Au sortir de la vieille ville depuis la porte de Damas, on s’immerge dans l’atmosphère orientale de la Jérusalem-Est moderne en remontant Nablus Road. Durant la journée, cette partie de la ville arabe, parmi les plus pittoresques en dehors des murailles, est animée par un marché coloré. C’est le bon endroit pour acheter du pain palestinien, fameux pour sa forme oblongue et ses graines de sésame au goût caramélisé. En remontant la rue, on arrive devant l’entrée d’une perle ignorée des circuits touristiques: l’American Colony Hotel. Le cinq-étoiles n’est pas à la portée de tous, mais il vaut le détour ne serait-ce que pour son atmosphère chargée d’histoire, et pour son directeur suisse (voir notre article du 8 août 2018). Créé par des Américains à la fin du XIXe siècle, l’endroit a d’abord abrité une communauté pieuse avant de se muer en hôtel. Au fil du XXe siècle, il a attiré nombre de personnalités dont Lawrence d’Arabie, Bob Dylan, Shimon Peres ou John Le Carré. On peut en tout cas y prendre un café turc impeccablement servi en observant le va-et-vient de la bonne société palestinienne, qui fréquente l’établissement aussi assidûment que les journalistes, diplomates et autres personnalités du monde entier.

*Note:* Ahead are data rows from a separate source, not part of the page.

-- ==== Sys2Proof/Tests/Slice0.lean ====
section
/-! SUPPORT. Tests: an ill-formed term for each check of WellFormed, a few worked examples of the spec, and for each statement
with hypotheses a named theorem that meets them on a concrete state (its name is that of the statement, with a suffix where a
statement has several). -/

namespace Sys2Proof.Tests

open Sys2Proof Sys2Proof.Machine

set_option maxRecDepth 20000
-- one theorem after the other: each kernel evaluation otherwise holds a thread while it waits for those before it
set_option Elab.async false

/-! ### WellFormed refuses -/

theorem test_wf_shortReset : Instr.problem (.leRstNAssert 2) = some .shortReset := by decide
theorem test_wf_atomicSize : Instr.problem (.atomicAdd 0 0 16 0 .ok) = some .atomicSize := by decide
theorem test_wf_atomicServed : Instr.problem (.atomicInvalid 0 1 0 16) = some .atomicServed := by decide
theorem test_wf_windowAtomicSize : Instr.problem (.pcieSwap 0 16 0 .ok) = some .windowAtomicSize := by decide
theorem test_wf_misaligned : Instr.problem (.registerWrite 0 0x82 0) = some .misaligned := by decide
theorem test_wf_allowedAccess : Instr.problem (.registerAccessBadSize 0 0x84 4 true) = some .allowedAccess := by decide
theorem test_wf_hasTarget : Instr.problem (.registerAccessNoTarget 0 0x5FFFC true) = some .hasTarget := by decide
theorem test_wf_notPair : Instr.problem (.pairLowWordRead 0 0x80) = some .notPair := by decide
theorem test_wf_firstRead : Instr.problem (.slotReread 0 0 0) = some .firstRead := by decide
theorem test_wf_emptyAccess : Instr.problem (.hostWindowRead 0 0) = some .emptyAccess := by decide
theorem test_wf_otherBank :
    Instr.problem (.clapperBankOperation 1 [{ req := 0, master := 0, clapper := 0, kind := .set, val := 0 }]) = some .otherBank := by
  decide
theorem test_wf_twicePresented : Instr.problem (.clapperBankOperation 0
    [{ req := 3, master := 0, clapper := 0, kind := .set, val := 0 },
     { req := 3, master := 0, clapper := 16, kind := .set, val := 0 }]) = some .twicePresented := by decide
theorem test_wf_longImage : Instr.problem (.managementOptionWrite (List.replicate 1021 0)) = some .longImage := by decide +kernel
theorem test_wf_messageBytes :
    Instr.problem (.frameReceive 0 { num := 0, fecOk := true, tagOk := true, uncorrLanes := [], corrected := 0,
                                     msgs := [{ vc := false, dst := 0, src := 0, seq := 0, body := .write 0 [] }] })
      = some .messageBytes := by decide
theorem test_wf_creditCount :
    Instr.problem (.linkControl 0 { ack := 0, nak := false, keySw := false, swFrame := 0, credits := [], ctl := .none })
      = some .creditCount := by decide
theorem test_wf_noPairs : Instr.problem (.lossOfLight 0 []) = some .noPairs := by decide
theorem test_wf_pairTwice : Instr.problem (.pilotBlock 0
    [{ pair := 1, rxDetune := 0, farDetune := 0 },
     { pair := 1, rxDetune := 0, farDetune := 0 }]) = some .pairTwice := by decide
theorem test_wf_accepts : Instr.wellFormed (.atomicCas 0 0 16 0 0 .ok) = true := by decide

/-! ### Small states -/

/-- A running machine with the given engine. -/
def st (e : Eng) : State := { ao := { phase := .configured }, eng := e }
/-- A machine that runs with everything at reset. -/
def s0 : State := st {}
/-- A command in flight, of a type, with a body. -/
def cmd (type : Byte) (body : List Byte) (phase : CmdPhase := .ready) : Cmd :=
  { count := 0, stamp := 0, type := type, vis := 0, notify := false, tag := 0, cHost := false, cAddr := 0, master := 0,
    body := body, phase := phase }
/-- Command reel 0 with these commands in flight. -/
def fly (cs : List Cmd) : Eng := { fe := { reels := [(0, { inflight := cs, rd := 4, wr := 4 })] } }
/-- Director 0 in the given state. -/
def dir0 (x : Dir) : Eng := { dirs := [(0, x)] }
/-- Director 0 running. -/
def go (x : Dir := {}) : State := st (dir0 { x with st := .running })
/-- An instruction word. -/
def iw (dst sa sb : BitVec 5 := 0) (desc : BitVec 4 := 0) (imm : BitVec 37 := 0) : IWord :=
  { dst := dst, sa := sa, sb := sb, desc := desc, imm := imm }
/-- Target `t` enforced, with no region: every access of it is denied. -/
def shut (t : Nat) : Acc := { enforce := BitVec.ofNat 6 (2 ^ t), cfgMaster := 1 }

/-- A table descriptor (R46): format word, row length, rows, optimizer, number. -/
def tabD (fw len rows opt tid : Nat) : BitVec 256 :=
  BitVec.ofNat 256 (fw + (len - 1) * 2 ^ 16 + 2 ^ 31 + opt * 2 ^ 32 + rows * 2 ^ 64 + tid * 2 ^ 240)
/-- A stream descriptor (R103): base, rows, row length, format word, stride, role, aux. -/
def strD (base rows len fw stride role aux : Nat) : BitVec 256 :=
  BitVec.ofNat 256 (base + rows * 2 ^ 64 + len * 2 ^ 104 + fw * 2 ^ 128 + stride * 2 ^ 144 + role * 2 ^ 176 + aux * 2 ^ 192)
/-- Descriptors: 0 a table of 64 FP32 rows of 32 elements; 1 four 32-bit indices; 2 four such rows; 3 five offsets; 4 eight
weights; 5 four INT32-wide items, with rows of aux; 6 a record area; 7 four 64-bit indices. -/
def descs0 : SMap Desc :=
  [(0, { kind := .table, w := tabD 0 32 64 1 1 }), (1, { kind := .stream, w := strD 0x1000 4 1 0 0 1 0 }),
   (2, { kind := .stream, w := strD 0x10000 4 32 0 128 0 0 }), (3, { kind := .stream, w := strD 0x3000 5 1 0 0 3 0 }),
   (4, { kind := .stream, w := strD 0x4000 8 1 0 0 4 0 }), (5, { kind := .stream, w := strD 0x5000 4 1 0 0 1 0 }),
   (6, { kind := .stream, w := strD 0x6000 16 64 0 256 0 0 }), (7, { kind := .stream, w := strD 0x7000 4 1 0 0 2 0 })]
/-- The key and the header of ticket 1 of director 0. -/
def key0 : Key := { dir := 0, ticket := 1 }
def hdr0 : Hdr := { key := key0, prior := none, master := 0, reel := 0, count := 0 }
/-- Ticket 1 of director 0 is live. -/
def slot0 : TSlot := { ticket := 1, out := none }
def dirT : Dir := { st := .running, tcount := 1, slots := [(1, some slot0)], descs := descs0 }
def liveDir : SMap Dir := [(0, dirT)]

/-! ### Worked examples of the spec -/

/-- "Conversion examples" under R30: BF16 and FP8 E4M3. -/
theorem test_conversion_bf16_e4m3 :
    Fmt.bf16.encode (of32 0x3F808000) = (0x3F81, .plain) ∧ Fmt.bf16.encode (of32 0xBF808000) = (0xBF81, .plain) ∧
    Fmt.e4m3.encode (.fin false 464) = (0x7E, .clipped) ∧ Fmt.e4m3.encode (.fin false 440) = (0x7E, .plain) ∧
    Fmt.e4m3.encode (.inf true) = (0xFE, .clipped) := by decide +kernel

C.BA. (Image: Chantal Dervey)

L’îlot ultraorthodoxe de Méa Shéarim

On n’entre pas à Méa Shéarim sans le savoir, tant le changement d’atmosphère est palpable. À Jérusalem-Ouest, le quartier est bien connu pour être une petite ville dans la ville, réservé aux Juifs ultraorthodoxes, que l’on reconnaît aux manteaux et chapeaux noirs portés par les hommes et aux jupes et perruques de rigueur pour les femmes.
Forcément, l’endroit attire les curieux, mais ceux-ci sont avertis dès qu’ils pénètrent dans son dédale de ruelles étroites: ils ne sont pas vraiment les bienvenus. Depuis l’artère de Méa Shéarim Street, des panneaux aux lettres grasses interdisent l’accès aux groupes de touristes, dont les visites intempestives ont fini par heurter les sentiments des habitants. À ces grands placards se mêlent des affiches en hébreu qui recouvrent littéralement les murs pour diffuser la parole des rabbins. Ici, pas de cafés ou de restaurants, mais des portes closes, quelques magasins d’alimentation et des regards méfiants. Pour se promener dans les environs, femmes et hommes sont priés de se couvrir, et lors du Shabbat, le samedi, les véhicules et les objets électroniques sont strictement interdits.